Effect of nicastrin on hepatocellular carcinoma proliferation and apoptosis through PI3K/AKT signalling pathway modulation

Xicheng Wang; Xining Wang; Yunxiuxiu Xu; Maolin Yan; Wenxin Li; Jie Chen; Tao Chen

doi:10.1186/s12935-020-01172-4

Effect of nicastrin on hepatocellular carcinoma proliferation and apoptosis through PI3K/AKT signalling pathway modulation

Cancer Cell Int. 2020 Mar 24:20:91. doi: 10.1186/s12935-020-01172-4. eCollection 2020.

Authors

Xicheng Wang^#^{1

2}, Xining Wang^#^{1

2}, Yunxiuxiu Xu^{1

2}, Maolin Yan³, Wenxin Li⁴, Jie Chen^{1

2}, Tao Chen^{1

2}

Affiliations

¹ 1Department of Hepatobiliary Surgery, Sun Yat-sen Memorial Hospital, Sun Yat-Sen University, Guangzhou, People's Republic of China.
² 2Guangdong Provincial Key Laboratory of Malignant Tumor Epigenetics and Gene Regulation, Medical Research Center, Sun Yat-sen Memorial Hospital, Sun Yat-sen University, Guangzhou, People's Republic of China.
³ 3Department of Hepatobiliary Surgery, Fujian Provincial Hospital, Provincial Clinical College of Fujian Medical University, 134 East Street, Fuzhou, 350001 People's Republic of China.
⁴ 4Department of Cardiology, The Eight Affiliated Hospital, Sun Yat-sen University, Shenzhen, People's Republic of China.

^# Contributed equally.

Abstract

Background: Increasing evidence has proven that the γ-secretase complex plays significant roles in the carcinogenesis of malignancies. However, the independent effect of nicastrin (NCSTN), the largest constituent of the γ-secretase complex, on the progression of hepatocellular carcinoma (HCC) remains to be discovered.

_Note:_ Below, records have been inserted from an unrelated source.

/-- An outstanding translation request record (R221). -/
structure TransRec where
  die : Nat
  seq : Nat
  /-- The address of the record in companion memory; none where no queue was set. -/
  place : Option Nat
  space : Nat
  va : Nat
  /-- What waited under it has been released by the answer to another record or removed by a purge: its own answer has no effect (R222). -/
  spent : Bool := false
  deriving DecidableEq, Repr, Inhabited

/-! ## Dies -/

/-- A range of a range unit (R339). -/
structure RangeEnt where
  live : Bool := false
  next : Word := 0
  stop : Word := 0
  least : Nat := 0
  cons : Nat := 0
  gen : BitVec 8 := 0
  owner : Owner := ⟨0, 0⟩
  deriving DecidableEq, Repr, Inhabited

/-- The states of a reuse entry (Table 20.2). -/
inductive ReuseSt where
  | free
  | inserting
  | live
  | dead
  deriving DecidableEq, Repr, Inhabited

/-- A reuse entry (Table 20.2). -/
structure Reuse where
  key : Nat := 0
  space : Nat := 0
  st : ReuseSt := .free
  rlen : Nat := 0
  roff : Nat := 0
  /-- The seal entry and generation of each argument range. -/
  pairs : List (Nat × BitVec 32) := []
  owner : Owner := ⟨0, 0⟩
  /-- The place in the order of hits and insertions (R407). -/
  used : Nat := 0
  deriving DecidableEq, Repr, Inhabited

/-- What each die holds for its management and its units. -/
structure Die where
  /-- The launch word and its full bit (R332, Table 23.1). -/
  lw : BitVec 64 := 0
  lwFull : Bool := true
  lwSvc : Svc := .clear
  /-- The record that the queue has captured from the launch word and not yet accepted or refused (R328, R332). -/
  cap : Option Nat := none
  busy : Bool := false
  res : BitVec 3 := 0
  rval : Word := 0
  refl : BitVec 16 := 0
  lostl : BitVec 16 := 0
  ntf : BitVec 5 := 0
  /-- The interrupt messages that the die has sent over the Thevel link (R440). -/
  msgs : Nat := 0
  isl : BitVec 16 := 0
  /-- The command record of the window (Table 23.2), and the record that a running command has captured. -/
  crec : BitVec 512 := 0
  run : Option (BitVec 512) := none
  /-- The result and value that the running command will report; none while it goes on. -/
  fin : Option (BitVec 3 × Word) := none
  /-- The translation queue: base, records and next sequence number (R221, R442). -/
  tqBase : Nat := 0
  tqLen : Nat := 0
  tqSeq : Nat := 0
  /-- The bases of the space table (R216) and of the channel table (R445); none before their commands. -/
  spaceBase : Option Nat := none
  chanBase : Option Nat := none
  /-- The second-level TLB of 65,536 entries, the oldest first (R217). -/
  tlb : List TlbEnt := []
  ranges : Table RangeEnt := []
  /-- The seal requests whose ranges are to be hashed, in the order of their marks (R342). -/
  sealq : List Nat := []
  reuse : Table Reuse := []
  rsBase : Nat := 0
  rsLen : Nat := 0
  quota : Table Nat := []
  deriving DecidableEq, Repr, Inhabited

/-- The phases of a purge (Table 22.4); a queued purge waits for its engine. -/
inductive PurgeSt where
  | queued
  | marking
  | sweeping
  | recording
  deriving DecidableEq, Repr, Inhabited

/-- A purge (R429 to R432). -/
structure Purge where
  die : Nat
  owner : Owner
  cause : Cause
  st : PurgeSt := .queued
  /-- The consuming banks, with their allocations, where faults of fires asked for the purge (R430): they stay halted until the
  marking (R421). -/
  banks : List (ElemId × Nat × Nat) := []
  /-- The halted banks of faults whose banks keep what they hold; their halts end with the marking (R418, R421). -/
  halts : List (ElemId × Nat × Nat) := []
  /-- The iterations of the faults that asked for the purge, by region: they are live until the marking (R419). -/
  holds : List (Nat × BitVec 16) := []
  /-- The region to be ended, its record's st, cause and itertag (R431). -/
  ends : List (Nat × Nat × Cause × BitVec 16) := []
  /-- The records that recording writes: launch record, st, cause, itertag, variant, user. -/
  recs : List (Nat × Nat × Cause × BitVec 16 × Nat × Word) := []
  /-- The scoreboard tokens that the sweep makes idle, with the counts of their commands (R247, R429). -/
  sbs : List (ElemId × Nat × Nat) := []
  /-- The dies whose running commands have asked for the purge (R442). -/
  cmds : List Nat := []
  deriving DecidableEq, Repr, Inhabited

/-- A reuse hit that the steward carries out (R405). -/
structure Hit where
  launch : Launch
  die : Nat
  entry : Nat
  /-- Where the stored bytes stand in the die's reuse store, and how many they are. -/
  off : Nat
  len : Nat
  svc : Svc := .clear
  /-- Once its pages are translated, the blocks still to be written: the place in the result, the address and the length. -/
  todo : Option (List (Nat × Nat × Nat)) := none
  deriving DecidableEq, Repr, Inhabited

/-- The operating point and error counts of an island (R450, R452); its number is 16 × die + island of the die. -/
structure Island where
  point : Option (BitVec 4) := none
  count : Word := 0
  threshold : Word := 0
  /-- The count has not been cleared since the latch (R452). -/
  latched : Bool := false
  deriving DecidableEq, Repr, Inhabited

/-- Why a step stops. No step of this model stops: the spec gives every step of every agent a next state. -/
inductive Fault where
  /-- Raised by nothing; safe. -/
  | none
  deriving DecidableEq, Repr

/-- Why a step has no meaning. -/
inductive Refusal where
  /-- Raised by `exec` for an instruction that has no meaning yet; safe. -/
  | notModelled (mnemonic : String)
  deriving DecidableEq, Repr

/-- The state of the package. -/
structure State where
  /-- Who acts next; when it is empty the free schedule names the agent (log entry 1). -/
  agenda : List Agent := []
  tick : Nat := 0
  cur : Cur := {}
  /-- Every byte of the package's memories, in one map (log entry 2). -/
  mem : List Host.Cell := []
  /-- The full words of `.x` and `.m` (R205), ascending. -/
  full : List Nat := []
  /-- The poisoned granules, by their first byte (R194, R206). -/
  pois : Table Poison := []
  /-- The contexts that are known, with the physical address of their control block (R442). -/
  ctxs : Table Nat := []
  elems : Table Elem := []
  regions : Table Region := []
  /-- The recorded faults, the first recorded first (R421). -/
  faults : List FaultRec := []
  /-- The requests in flight, in the order of their fires. -/
  reqs : List Req := []
  /-- Switch requests and statuses on the control network, in the order of their fires (R303). -/
  switches : List SwitchReq := []
  /-- Control tokens on their way, by receiver and channel (R65). -/
  ctlFlight : List (ElemId × Nat) := []
  /-- The name of the next request, and the next place in the orders of arrival. -/
  nextId : Nat := 0
  /-- The index of the next free value (log entry 1). -/
  fresh : Nat := 0
  /-- The compute tiles, by tile number. -/
  tiles : Table Tile := []
  /-- The routers of all tiles, by tile number. -/
  routers : Table Router := []
  /-- The memory tiles, by tile number. -/
  mtiles : Table MemTile := []
  seals : Table SealEnt := []
  trans : List TransRec := []
  dies : Table Die := []
  /-- The peer route table: a bound window's port and remote device (R446). -/
  peers : Table (Option (Nat × Nat)) := []
  /-- The ports whose link is lost: 0 to 3 Thevel, 16 to 27 peer (R444). -/
  lost : List Nat := []
  /-- Boot state and boot refusal (Table 23.5). -/
  bst : BitVec 3 := 0
  bres : BitVec 3 := 0
  /-- The firmware image that the ROM has read and verifies, and its poison (R447). -/
  fwImg : List Byte := []
  fwPois : Poison := .clean
  /-- The firmware body that each of the 32 stewards runs (R447). -/
  stewards : List (List Byte) := []
  /-- The measurement and security version of the running firmware (R448). -/
  fwdig : Nat := 0
  svn : Nat := 0
  /-- The launch queues of the eight dies, in the order in which they are taken (R369, R370). -/
  queue : List Launch := []
  /-- The last owner of a block, by block row × 80 + block column (R207). -/
  lastOwner : Table (Option (BitVec 14)) := []
  /-- The number of the next fault record of a context (R428). -/
  faultSeq : Table Nat := []
  /-- The next acceptance number (R369). -/
  accNo : Nat := 0
  hits : List Hit := []
  purges : List Purge := []
  islands : Table Island := []
  /-- The companion's storage namespaces and its network queues, as they stand outside (R119, R445). -/
  spaces : Table (List Byte) := []
  netq : Table (List (List Byte)) := []
  deriving DecidableEq, Repr, Inhabited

Methods: In our study, we used open online databases, including the Oncomine database, GEPIA and KMPlotter, to analyse the expression of 4 genes and their correlation with prognosis in HCC. NCSTN expression in 60 HCC patients from our centre was determined by immunohistochemical staining and qRT-PCR. The clinical and prognostic significance of NCSTN expression were analysed statistically. Stable Sk-hep1 cell lines with NCSTN overexpression were established using lentivirus-based vectors, and RNAi technology was used to transiently downregulate NCSTN expression in HepG2 cell lines. Cell growth and apoptosis were assessed by using EdU, clone formation, flow cytometry and Western blotting assays.

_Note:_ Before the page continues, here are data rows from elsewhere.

/-- Some byte of some runs lies behind a lost link (R212, R443). -/
def State.lostIn (s : State) (segs : List Seg) : Bool := (cutRuns segs).any fun g => s.linkLost g.1

/-! ## The walk -/

/-- The outcome of a walk (R215, R216). -/
inductive Walk where
  | page (e : TlbEnt)
  /-- No translation: a serviceable translation fault. -/
  | missing
  /-- A bad entry or descriptor: a final translation fault. -/
  | bad
  /-- A poisoned entry: final poisoned consumption. -/
  | poisoned
  deriving DecidableEq, Repr, Inhabited

/-- The low bit and the width of a level's virtual index (Table 10.6). -/
def levelBits (lvl : Nat) : Nat × Nat :=
  match lvl with
  | 5 => (48, 9)
  | 4 => (39, 9)
  | 3 => (30, 9)
  | 2 => (21, 9)
  | _ => (16, 5)

/-- Whether a frame can be mapped: it lies in a range, and not in an unbound peer window (R215). -/
def State.frameOk (s : State) (a : Nat) : Bool :=
  match rangeOf a with
  | some (.peer p) => (Table.get s.peers p).isSome
  | some _ => true
  | none => false

/-- An entry that a walker reads comes poisoned: its granule is poisoned, or its link is lost (R212, R215; log entry 27). -/
def State.entryBad (s : State) (a : Nat) : Bool := s.linkLost a || s.poisonOf a 8 != .clean

/-- The walk from the table of a level (R213 to R215). The address of a root or a table that lies in no range of Table 10.4 is read in the one
map, where it holds 0 and so a missing entry (log entry 52). -/
def State.walkFrom (s : State) (space va table lvl : Nat) : Walk :=
  match lvl with
  | 0 => .missing
  | n + 1 =>
    let lb := levelBits (n + 1)
    let ea := s.locate (table + 8 * bits va lb.1 lb.2)
    let e := s.peek ea 8
    if s.entryBad ea then .poisoned
    else if bits e 0 1 = 0 then .missing
    else
      let leaf := bits e 1 1 = 1
      let addr := bits e 8 44 * 256
      let align := if leaf then 2 ^ lb.1 else if n + 1 = 2 then 256 else 4096
      if bits e 5 3 ≠ 0 ∨ bits e 52 12 ≠ 0 ∨ (leaf ∧ 4 ≤ n + 1) ∨ (¬leaf ∧ n + 1 = 1) ∨ addr % align ≠ 0 ∨
          (leaf ∧ s.frameOk addr = false) then .bad
      else if leaf then
        .page { space := space, vbase := va / 2 ^ lb.1 * 2 ^ lb.1, size := 2 ^ lb.1, frame := addr
                rd := bits e 2 1 = 1, wr := bits e 3 1 = 1, atom := bits e 4 1 = 1 }
      else s.walkFrom space va addr n

/-- A die's record. -/
def State.die (s : State) (d : Nat) : Die := Table.get s.dies d

/-- The state with a die's record changed. -/
def State.modDie (s : State) (d : Nat) (f : Die → Die) : State := { s with dies := Table.modify s.dies d f }

/-- The walk of a space from its descriptor, by a walker of a die (R216). -/
def State.walk (s : State) (die space va : Nat) : Walk :=
  match (s.die die).spaceBase with
  | none => .missing
  | some b =>
    let da := b + 8 * space
    let d := s.peek da 8
    if s.entryBad da then .poisoned
    else if bits d 1 11 ≠ 0 ∨ bits d 52 12 ≠ 0 then .bad
    else if bits d 0 1 = 0 then .missing
    else s.walkFrom space va (bits d 12 40 * 4096) 5

/-- A TLB entry that covers an address of a space. -/
def TlbEnt.covers (e : TlbEnt) (space va : Nat) : Bool :=
  e.space == space && decide (e.vbase ≤ va) && decide (va < e.vbase + e.size)

/-- A compute tile. -/
def State.tile (s : State) (t : TileId) : Tile := Table.get s.tiles t.key

/-- The state with a compute tile changed. -/
def State.modTile (s : State) (t : TileId) (f : Tile → Tile) : State := { s with tiles := Table.modify s.tiles t.key f }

Results: Bioinformatics analysis showed that NCSTN mRNA expression was generally higher in HCC tissues than in normal tissues according to a meta-analysis of 9 HCC datasets, excluding PS-1, PEN-2 and APH-1. Moreover, NCSTN was associated with a poor prognosis in HCC patients from The Cancer Genome Atlas (TCGA). Although the relationship between NCSTN levels and the clinicopathological features of HCC patients was not significant, a survival analysis of HCC patients from TCGA indicated that overall and disease-free survival were significantly associated with NCSTN expression. NCSTN expression in HCC cell lines regulated cell growth and apoptosis in vitro. NCSTN downregulation in HepG2 cells inhibited tumour growth ability in vivo. In addition, NCSTN downregulation in HepG2 cell lines decreased p-PI3K and p-Akt expression, and IGF1, a PI3K/Akt activator, neutralized the effects on PI3K and Akt phosphorylation. Moreover, NCSTN overexpression in Sk-hep1 cells activated the PI3K/Akt signalling pathway, and MK-2206, a PI3K/Akt inhibitor, reversed this activation according to Western blotting analysis.

Conclusions: We suggest that NCSTN serves as an oncogene in HCC by promoting growth and inhibiting apoptosis via the PI3K/Akt pathway, providing a potential novel therapeutic target for HCC treatment.

Keywords: Hepatocellular carcinoma; NCSTN; PI3K/AKT.